Closed mbroecheler closed 9 years ago
Here's an old repo that might be tangentially useful on the input side. It's the simplest possible proof-of-concept that I could concoct that wrapped a Titan 0.5 inputformat in a Spark RDD: https://github.com/dalaro/titan-spark-test.
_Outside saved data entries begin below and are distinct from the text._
/-- RESERVE, COMMIT_ACKNOWLEDGE, END_FORWARD, MIGR_COMPLETE, POLICY_MOVE (12_migration R293–R296, R298–R300): the target
accepts with a frame when it has one and declines else; a frame that arrives is written and acknowledged; the old owner is
left with a stub; the new owner performs the queued requests; the status word is written and class S falls. That an
aborting owner tells the target, that the frame comes as a second RESERVE row, and the agent's checks are the model's
choices (notes/assumptions/54, 73, 81). -/
def Obligations.MoveEndResults : Prop :=
  ∀ (s : State) (m : MoveReq) (owner home : Nat), CanonMem s →
    (let free : Prop := (s.context? m.page.asid).isSome = true ∧ incomingOf s m.page = none ∧ moveOf s m.page = none
     (free → ∃ u : State, exec (.reserve m owner home none) s =
        .next (u.send owner (.reserveAccept m.page (reserveFrame s m.page.size).isSome)) ∧ SameMemory s u ∧
        u.mig.incoming = s.mig.incoming ++
          ((reserveFrame s m.page.size).map fun f => ⟨m.page, owner, home, f * 2 ^ 16, []⟩).toList) ∧
     (¬ free → ∃ u : State, exec (.reserve m owner home none) s = .next (u.send owner (.reserveAccept m.page false)) ∧
        SameMemory s u ∧ u.mig = s.mig)) ∧
    (∀ x d, incomingOf s m.page = some x → lpddrAllowed s agentMaster x.frame d.bytes.length false true = false →
      exec (.reserve m owner home (some d)) s = .next (s.noteErr (some .accessTable))) ∧
    (∀ x, moveOf s m.page = none → incomingOf s m.page = some x → x.held = [] →
      ∃ t, exec (.reserveAccept m.page false) s = .next t ∧ SameMemory s t ∧ incomingOf t m.page = none) ∧
    (∀ x d, incomingOf s m.page = some x → lpddrAllowed s agentMaster x.frame d.bytes.length false true = true →
      let bs := d.bytes
      ∃ u : State, exec (.reserve m owner home (some d)) s =
      .next (u.send owner (.transferAcknowledge m.page)) ∧ u.host = s.host ∧
      (∀ j, j < bs.length → Memory.get u.mem (x.frame + j) = bs.getD j 0) ∧
      ∀ k, k < x.frame ∨ x.frame + bs.length ≤ k → Memory.get u.mem k = Memory.get s.mem k) ∧
    (∀ v pa level e epoch, moveOf s m.page = some v → leafOf s m.page.asid (pageVa m.page 0) = some (pa, level, e) →
      v.stage = .committing → v.overflow = [] → lpddrAllowed s agentMaster pa 8 false true = true → ∃ t x, exec (.commitAcknowledge m.page epoch) s = .next t ∧
        moveOf t v.req.page = none ∧ stubOf t v.req.page = some x ∧ x.owner = v.req.target ∧ x.retiring = false ∧
        x.endU = s.timeU + s.cfg.stubLife * microU ∧
        t.bytes pa 8 = leBytes 8 (3 + v.req.target % 1024 * 2 ^ 16 + (if pteBit e 42 then 2 ^ 42 else 0) +
          (if pteBit e 43 then 2 ^ 43 else 0) + 2 ^ 44)) ∧
    (∀ x pa rd w epoch, incomingOf s m.page = some x → x.held = [] → leafSlot s m.page = some pa →
      lpddrAllowed s agentMaster pa 8 false true = true → ∃ t e, exec (.endForward m.page rd w epoch []) s = .next t ∧ incomingOf t m.page = none ∧
        stubOf t m.page = none ∧ ownerEntry t m.page = some e ∧ e.owner = s.accid ∧ e.epoch = epoch ∧
        t.bytes pa 8 = leBytes 8 (2 + x.frame / 2 ^ 16 * 2 ^ 16 + (if rd then 2 ^ 42 else 0) + (if w then 2 ^ 43 else 0))) ∧
    (∀ op o va target off res st own, s.op? op = some o → o.kind = .migr va target off res →
      s.coreOf o.task o.member = some o.core →
      let x := res.getD (st, own)
      ∃ t, exec (.migrComplete op st own) s = .next t ∧ t.op? op = none ∧ t.host = s.host ∧
        (t.coreAt o.core).ctx.cnt = (s.coreAt o.core).ctx.cnt.modify .s (· - 1) ∧
        t.bytes (privKey o.task o.member off) 8 = leBytes 8 (x.2 % 1024 * 2 ^ 16 + statusNumber x.1) ∧
        ∀ k, k < privKey o.task o.member off ∨ privKey o.task o.member off + 8 ≤ k →
          Memory.get t.mem k = Memory.get s.mem k) ∧
    (∀ c, s.context? m.page.asid = some c →
      (c.policy = true → exec (.policyMove m.page m.target) s =
        .next (s.send (homeOf s m.page) (.migrationRequestAtHome ⟨m.page, m.target, none⟩))) ∧
      (c.policy = false → exec (.policyMove m.page m.target) s = .next s))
Haven't touched it in a couple of months though.
From what I gathered this wouldn't even be necessary since all we need is the Hadoop InputFormat, right @okram.
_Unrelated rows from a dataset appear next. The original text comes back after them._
theorem migrComplete (op : Nat) (status : MigrStatus) (owner : Nat) : Statement (.migrComplete op status owner) := of_none rfl

theorem stubLifetimeEnd (page : PageKey) : Statement (.stubLifetimeEnd page) := of_none rfl

theorem stubRetire (page : PageKey) (src : Nat) : Statement (.stubRetire page src) := of_none rfl

theorem stubRetireAcknowledge (page : PageKey) : Statement (.stubRetireAcknowledge page) := of_none rfl

theorem stubRetireTimeout (page : PageKey) : Statement (.stubRetireTimeout page) := of_none rfl

theorem taskAdmission (task : Nat) : Statement (.taskAdmission task) := of_none rfl

theorem taskDispatch (core : Nat) : Statement (.taskDispatch core) := of_none rfl

theorem gangRelease (die : Nat) : Statement (.gangRelease die) := of_none rfl

theorem pipewFill (op : Nat) : Statement (.pipewFill op) := of_none rfl

theorem proxyBatchSend (acc : Nat) : Statement (.proxyBatchSend acc) := of_none rfl

theorem taskRecordBatch (src : Nat) (tasks : List SentTask) : Statement (.taskRecordBatch src tasks) := of_none rfl

theorem jobCardTileArrival (src : Nat) (task : Nat) (tile : SentTile) : Statement (.jobCardTileArrival src task tile) := of_none rfl

theorem stealRequest (die : Nat) : Statement (.stealRequest die) := of_none rfl

theorem stolenRecordArrival (task : Nat) (thief : Nat) (epoch : Nat) : Statement (.stolenRecordArrival task thief epoch) := of_none rfl

theorem stealAck (task : Nat) (thief : Nat) : Statement (.stealAck task thief) := of_none rfl

theorem stealConfirm (task : Nat) (thief : Nat) : Statement (.stealConfirm task thief) := of_none rfl

theorem stealTimerExpiry (cause : TransitEnd) : Statement (.stealTimerExpiry cause) := of_none rfl

theorem stealCancel (task : Nat) (thief : Nat) : Statement (.stealCancel task thief) := of_none rfl

theorem snapshotEstablish (rev : Nat) : Statement (.snapshotEstablish rev) := of_none rfl

theorem cowCopyComplete (op : Nat) : Statement (.cowCopyComplete op) := of_none rfl

theorem childMerge (rev : Nat) : Statement (.childMerge rev) := of_none rfl

theorem granuleMergeComplete (op : Nat) : Statement (.granuleMergeComplete op) := of_none rfl

theorem creditToken (station : Nat) (peer : Nat) (ch : Channel) (reserved : Bool) : Statement (.creditToken station peer ch reserved) := of_none rfl

theorem chunkOpRun (asid : Nat) (slot : Nat) (i : Nat) : Statement (.chunkOpRun asid slot i) := of_none rfl

theorem chunkOpComplete (op : Nat) (n : Unit) : Statement (.chunkOpComplete op n) := of_none rfl

theorem chunkReceive (c : Chunk) : Statement (.chunkReceive c) := of_none rfl

theorem cgldComplete (op : Nat) (n : Unit) : Statement (.cgldComplete op n) := of_none rfl

theorem workRingPoll (asid : Nat) (ring : Nat) : Statement (.workRingPoll asid ring) := of_none rfl

theorem runArm (asid : Nat) (ring : Nat) : Statement (.runArm asid ring) := of_none rfl

theorem runComplete (asid : Nat) (ring : Nat) : Statement (.runComplete asid ring) := of_none rfl

theorem collectiveTimeout (asid : Nat) (ring : Nat) : Statement (.collectiveTimeout asid ring) := of_none rfl

theorem earlyChunkTimeout (station : Nat) (i : Nat) : Statement (.earlyChunkTimeout station i) := of_none rfl

theorem launch (qid : Nat) (n : Unit) : Statement (.launch qid n) := of_none rfl

theorem waitPacket (qid : Nat) (n : Unit) : Statement (.waitPacket qid n) := of_none rfl

theorem signalPacket (qid : Nat) (n : Unit) : Statement (.signalPacket qid n) := of_none rfl

theorem copyPacket (qid : Nat) (n : Unit) : Statement (.copyPacket qid n) := of_none rfl

theorem publishPacket (qid : Nat) (n : Unit) : Statement (.publishPacket qid n) := of_none rfl

theorem packetComplete (op : Nat) (n : Unit) : Statement (.packetComplete op n) := of_none rfl

theorem coalescingTimerExpiry (qid : Nat) : Statement (.coalescingTimerExpiry qid) := of_none rfl

theorem queueMap (qid : Nat) : Statement (.queueMap qid) := of_none rfl

theorem queueSliceEnd (qid : Nat) : Statement (.queueSliceEnd qid) := of_none rfl

theorem queueAgeingStep (qid : Nat) : Statement (.queueAgeingStep qid) := of_none rfl

theorem signalUnitPoll (qid : Nat) (n : Unit) : Statement (.signalUnitPoll qid n) := of_none rfl

theorem ctxEnd (packet : BitVec 512) : Statement (.ctxEnd packet) := of_none rfl

theorem queueRemoveComplete (qid : Nat) : Statement (.queueRemoveComplete qid) := of_none rfl

theorem pin (msg : PinMsg) : Statement (.pin msg) := of_none rfl

theorem owner (msg : OwnerMsg) : Statement (.owner msg) := of_none rfl

theorem illegalSlotWord (core : Nat) : Statement (.illegalSlotWord core) := of_none rfl

theorem loadPerformAtHome (op : Nat) : Statement (.loadPerformAtHome op) := of_none rfl

theorem taskAgeingStep (task : Nat) : Statement (.taskAgeingStep task) := of_none rfl

theorem minv : Statement .minv := of_some rfl (by decide)

theorem mpop : Statement .mpop := of_some rfl (by decide)

theorem nop : Statement .nop := of_some rfl (by decide)

theorem ret : Statement .ret := of_some rfl (by decide)

theorem fenceLite : Statement .fenceLite := of_some rfl (by decide)

theorem yield : Statement .yield := of_some rfl (by decide)

theorem endTask : Statement .endTask := of_some rfl (by decide)

theorem publish : Statement .publish := of_some rfl (by decide)

theorem invalidate (packet : BitVec 512) : Statement (.invalidate packet) := of_none rfl

theorem policyMove (page : PageKey) (target : Nat) : Statement (.policyMove page target) := of_none rfl

theorem flitReceive (station : Nat) (src : Nat) (ch : Channel) (mark : FlitMark) : Statement (.flitReceive station src ch mark) := of_none rfl

theorem stationLinkFailure (station : Nat) : Statement (.stationLinkFailure station) := of_none rfl

theorem kick (qid : Nat) (head : Word) : Statement (.kick qid head) := of_none rfl

theorem publishAcknowledge (op : Nat) : Statement (.publishAcknowledge op) := of_none rfl

theorem ctxSet (packet : BitVec 512) : Statement (.ctxSet packet) := of_none rfl

theorem queueSet (packet : BitVec 512) : Statement (.queueSet packet) := of_none rfl

theorem queueReset (packet : BitVec 512) : Statement (.queueReset packet) := of_none rfl

theorem pool (packet : BitVec 512) : Statement (.pool packet) := of_none rfl

theorem wring (packet : BitVec 512) : Statement (.wring packet) := of_none rfl

theorem pageReply (packet : BitVec 512) : Statement (.pageReply packet) := of_none rfl

theorem migrPolicy (packet : BitVec 512) : Statement (.migrPolicy packet) := of_none rfl

theorem timing (packet : BitVec 512) : Statement (.timing packet) := of_none rfl

theorem schedulerMemoryError (e : FwError) : Statement (.schedulerMemoryError e) := of_none rfl

theorem workerFailure (worker : Fin 8) : Statement (.workerFailure worker) := of_none rfl

theorem fwFatal : Statement .fwFatal := of_none rfl

theorem deviceReset : Statement .deviceReset := of_none rfl

theorem bootGo : Statement .bootGo := of_none rfl

theorem bootReset : Statement .bootReset := of_none rfl

theorem registerWrite (r : HostReg) (v : Word) : Statement (.registerWrite r v) := of_none rfl

theorem firmwareReady : Statement .firmwareReady := of_none rfl

theorem cxlMemAccess (pa : Nat) (act : PortAct) : Statement (.cxlMemAccess pa act) := of_none rfl

theorem storageWindowAccess (requester : Nat) (off : Nat) (act : PortAct) : Statement (.storageWindowAccess requester off act) := of_none rfl

theorem accessTableChange (target : Guard) (i : Fin 64) (e : BitVec 128) : Statement (.accessTableChange target i e) := of_none rfl

theorem freeze : Statement .freeze := of_none rfl

theorem tapReadout : Statement .tapReadout := of_none rfl

theorem rasCounterClear (i : Fin 11) : Statement (.rasCounterClear i) := of_none rfl

theorem coreOffline (core : Nat) : Statement (.coreOffline core) := of_none rfl

theorem thermalStepDown : Statement .thermalStepDown := of_none rfl

theorem thermalStepUp : Statement .thermalStepUp := of_none rfl

theorem thermalTrip : Statement .thermalTrip := of_none rfl

theorem peerPackageReset (acc : Nat) : Statement (.peerPackageReset acc) := of_none rfl

theorem serviceRingFreed (asid : Nat) (n : Nat) : Statement (.serviceRingFreed asid n) := of_none rfl

theorem cxlIdeKeyExchange : Statement .cxlIdeKeyExchange := of_none rfl

theorem stagingWindowWrite (off : Nat) (data : List Byte) : Statement (.stagingWindowWrite off data) := of_none rfl

theorem mappingRequest (asid : Nat) (va : Nat) (size : Fin 3) : Statement (.mappingRequest asid va size) := of_none rfl

theorem storageWindowEntrySet (i : Fin 64) (winOff : Nat) (pa : Nat) (len : Nat) (requester : Nat) (master : Nat) : Statement (.storageWindowEntrySet i winOff pa len requester master) := of_none rfl

theorem powerCapSet (watts : Nat) : Statement (.powerCapSet watts) := of_none rfl

end Laws.WordRange

end Sys2Proof
end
I wrote an email to you guys, but here it is for issue record:
InputFormat
to be TitanCassandraInputFormat
in your Hadoop properties file --- along with the various properties that Titan requires.TitanCassandraOutputFormat
will not work as that was something very specific to Faunus where the OutputFormat
could contain any number of MapReduce jobs. We are no longer doing that as that is particular to Titan. Instead, we will have to use BulkLoaderVertexProgram
. That hasn't been written yet (though I think Dan still might have a version that he and I wrote for TP3/Titan some time ago that is Titan specific).Reading is indeed pretty simple. I ran into a thorny classpath conflict around Netty that affects Spark, but I made some temporary hacks to get it working, though I need to return to this to see what else is affected by the conflict.
Anyway, with Netty classpath conflicts out of the way, I could read from Titan-Cassandra after preloading GotG through OLTP:
gremlin> graph = GraphFactory.open('hg.prop')
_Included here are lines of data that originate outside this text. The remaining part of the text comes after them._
-- ==== Sys2Proof/Laws/State.lean ====
section
/-! SUPPORT. What each update of the state does to each field: one lemma a field. -/

namespace Sys2Proof.Machine

open Sys2Proof

/-! ### State.setCore -/

@[simp] theorem State.setCore_accid (s : State) (n : Nat) (c : Core) : (s.setCore n c).accid = s.accid := rfl
@[simp] theorem State.setCore_cyc (s : State) (n : Nat) (c : Core) : (s.setCore n c).cyc = s.cyc := rfl
@[simp] theorem State.setCore_timeU (s : State) (n : Nat) (c : Core) : (s.setCore n c).timeU = s.timeU := rfl
@[simp] theorem State.setCore_lastU (s : State) (n : Nat) (c : Core) : (s.setCore n c).lastU = s.lastU := rfl
@[simp] theorem State.setCore_mem (s : State) (n : Nat) (c : Core) : (s.setCore n c).mem = s.mem := rfl
@[simp] theorem State.setCore_host (s : State) (n : Nat) (c : Core) : (s.setCore n c).host = s.host := rfl
@[simp] theorem State.setCore_cores (s : State) (n : Nat) (c : Core) : (s.setCore n c).cores = s.cores.set n c := rfl
@[simp] theorem State.setCore_dies (s : State) (n : Nat) (c : Core) : (s.setCore n c).dies = s.dies := rfl
@[simp] theorem State.setCore_tasks (s : State) (n : Nat) (c : Core) : (s.setCore n c).tasks = s.tasks := rfl
@[simp] theorem State.setCore_poolOrder (s : State) (n : Nat) (c : Core) :
    (s.setCore n c).poolOrder = s.poolOrder := rfl
@[simp] theorem State.setCore_admitOrder (s : State) (n : Nat) (c : Core) :
    (s.setCore n c).admitOrder = s.admitOrder := rfl
@[simp] theorem State.setCore_batches (s : State) (n : Nat) (c : Core) : (s.setCore n c).batches = s.batches := rfl
@[simp] theorem State.setCore_away (s : State) (n : Nat) (c : Core) : (s.setCore n c).away = s.away := rfl
@[simp] theorem State.setCore_ctxs (s : State) (n : Nat) (c : Core) : (s.setCore n c).ctxs = s.ctxs := rfl
@[simp] theorem State.setCore_revs (s : State) (n : Nat) (c : Core) : (s.setCore n c).revs = s.revs := rfl
@[simp] theorem State.setCore_nextRev (s : State) (n : Nat) (c : Core) : (s.setCore n c).nextRev = s.nextRev := rfl
@[simp] theorem State.setCore_copies (s : State) (n : Nat) (c : Core) : (s.setCore n c).copies = s.copies := rfl
@[simp] theorem State.setCore_nextCopy (s : State) (n : Nat) (c : Core) : (s.setCore n c).nextCopy = s.nextCopy := rfl
@[simp] theorem State.setCore_ops (s : State) (n : Nat) (c : Core) : (s.setCore n c).ops = s.ops := rfl
@[simp] theorem State.setCore_nextOp (s : State) (n : Nat) (c : Core) : (s.setCore n c).nextOp = s.nextOp := rfl
@[simp] theorem State.setCore_nextBundle (s : State) (n : Nat) (c : Core) :
    (s.setCore n c).nextBundle = s.nextBundle := rfl
@[simp] theorem State.setCore_queues (s : State) (n : Nat) (c : Core) : (s.setCore n c).queues = s.queues := rfl
@[simp] theorem State.setCore_admin (s : State) (n : Nat) (c : Core) : (s.setCore n c).admin = s.admin := rfl
@[simp] theorem State.setCore_adminCount (s : State) (n : Nat) (c : Core) :
    (s.setCore n c).adminCount = s.adminCount := rfl
@[simp] theorem State.setCore_adminCmds (s : State) (n : Nat) (c : Core) :
    (s.setCore n c).adminCmds = s.adminCmds := rfl
@[simp] theorem State.setCore_msix (s : State) (n : Nat) (c : Core) : (s.setCore n c).msix = s.msix := rfl
@[simp] theorem State.setCore_stations (s : State) (n : Nat) (c : Core) : (s.setCore n c).stations = s.stations := rfl
@[simp] theorem State.setCore_mig (s : State) (n : Nat) (c : Core) : (s.setCore n c).mig = s.mig := rfl
@[simp] theorem State.setCore_sys (s : State) (n : Nat) (c : Core) : (s.setCore n c).sys = s.sys := rfl
@[simp] theorem State.setCore_cfg (s : State) (n : Nat) (c : Core) : (s.setCore n c).cfg = s.cfg := rfl
@[simp] theorem State.setCore_agenda (s : State) (n : Nat) (c : Core) : (s.setCore n c).agenda = s.agenda := rfl
@[simp] theorem State.setCore_own (s : State) (n : Nat) (c : Core) : (s.setCore n c).own = s.own := rfl
@[simp] theorem State.setCore_outbox (s : State) (n : Nat) (c : Core) : (s.setCore n c).outbox = s.outbox := rfl
@[simp] theorem State.setCore_answers (s : State) (n : Nat) (c : Core) : (s.setCore n c).answers = s.answers := rfl
@[simp] theorem State.setCore_cur (s : State) (n : Nat) (c : Core) : (s.setCore n c).cur = s.cur := rfl
@[simp] theorem State.setCore_turn (s : State) (n : Nat) (c : Core) : (s.setCore n c).turn = s.turn := rfl
@[simp] theorem State.setCore_iss (s : State) (n : Nat) (c : Core) : (s.setCore n c).iss = s.iss := rfl
@[simp] theorem State.setCore_freeCount (s : State) (n : Nat) (c : Core) :
    (s.setCore n c).freeCount = s.freeCount := rfl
==>hadoopgraph[cassandrainputformat->gryooutputformat]
gremlin> g = graph.traversal(computer(SparkGraphComputer))
==>graphtraversalsource[hadoopgraph[cassandrainputformat->gryooutputformat], sparkgraphcomputer]
gremlin> g.V().count()
... (spark progress messages) ...
==>12
gremlin> g.V().valueMap()
... (spark progress messages) ...
==>[name:[hercules], age:[30]]
==>[name:[cerberus]]
==>[name:[saturn], age:[10000]]
==>[name:[sea]]
==>[name:[pluto], age:[4000]]
==>[name:[jupiter], age:[5000]]
==>[name:[nemean]]
==>[name:[hydra]]
==>[name:[neptune], age:[4500]]
==>[name:[sky]]
==>[name:[alcmene], age:[45]]
==>[name:[tartarus]]
# hg.prop
gremlin.graph=org.apache.tinkerpop.gremlin.hadoop.structure.HadoopGraph
gremlin.hadoop.graphInputFormat=com.thinkaurelius.titan.hadoop.formats.cassandra.CassandraInputFormat
gremlin.hadoop.graphOutputFormat=org.apache.tinkerpop.gremlin.hadoop.structure.io.gryo.GryoOutputFormat
gremlin.hadoop.memoryOutputFormat=org.apache.hadoop.mapreduce.lib.output.SequenceFileOutputFormat
gremlin.hadoop.deriveMemory=false
gremlin.hadoop.jarsInDistributedCache=true
gremlin.hadoop.inputLocation=none
gremlin.hadoop.outputLocation=output
input.conf.storage.backend=cassandra
input.conf.storage.hostname=localhost
#####################################
# GiraphGraphComputer Configuration #
#####################################
giraph.minWorkers=2
giraph.maxWorkers=2
giraph.useOutOfCoreGraph=true
giraph.useOutOfCoreMessages=true
mapred.map.child.java.opts=-Xmx1024m
mapred.reduce.child.java.opts=-Xmx1024m
giraph.numInputThreads=4
giraph.numComputeThreads=4
giraph.maxMessagesInMemory=100000
####################################
# SparkGraphComputer Configuration #
####################################
spark.master=local[4]
spark.executor.memory=1g
spark.serializer=org.apache.spark.serializer.KryoSerializer
cassandra.input.partitioner.class=org.apache.cassandra.dht.Murmur3Partitioner
I'm fuzzy on how the write side will work. I suspect the worst case is probably something like writing Gryo from Spark to disk/HDFS and then executing a separate BulkLoaderVertexProgram computation that reads the Gryo files. The BulkLoader Marko and I worked on is still in titan09, though I haven't touched it in a while.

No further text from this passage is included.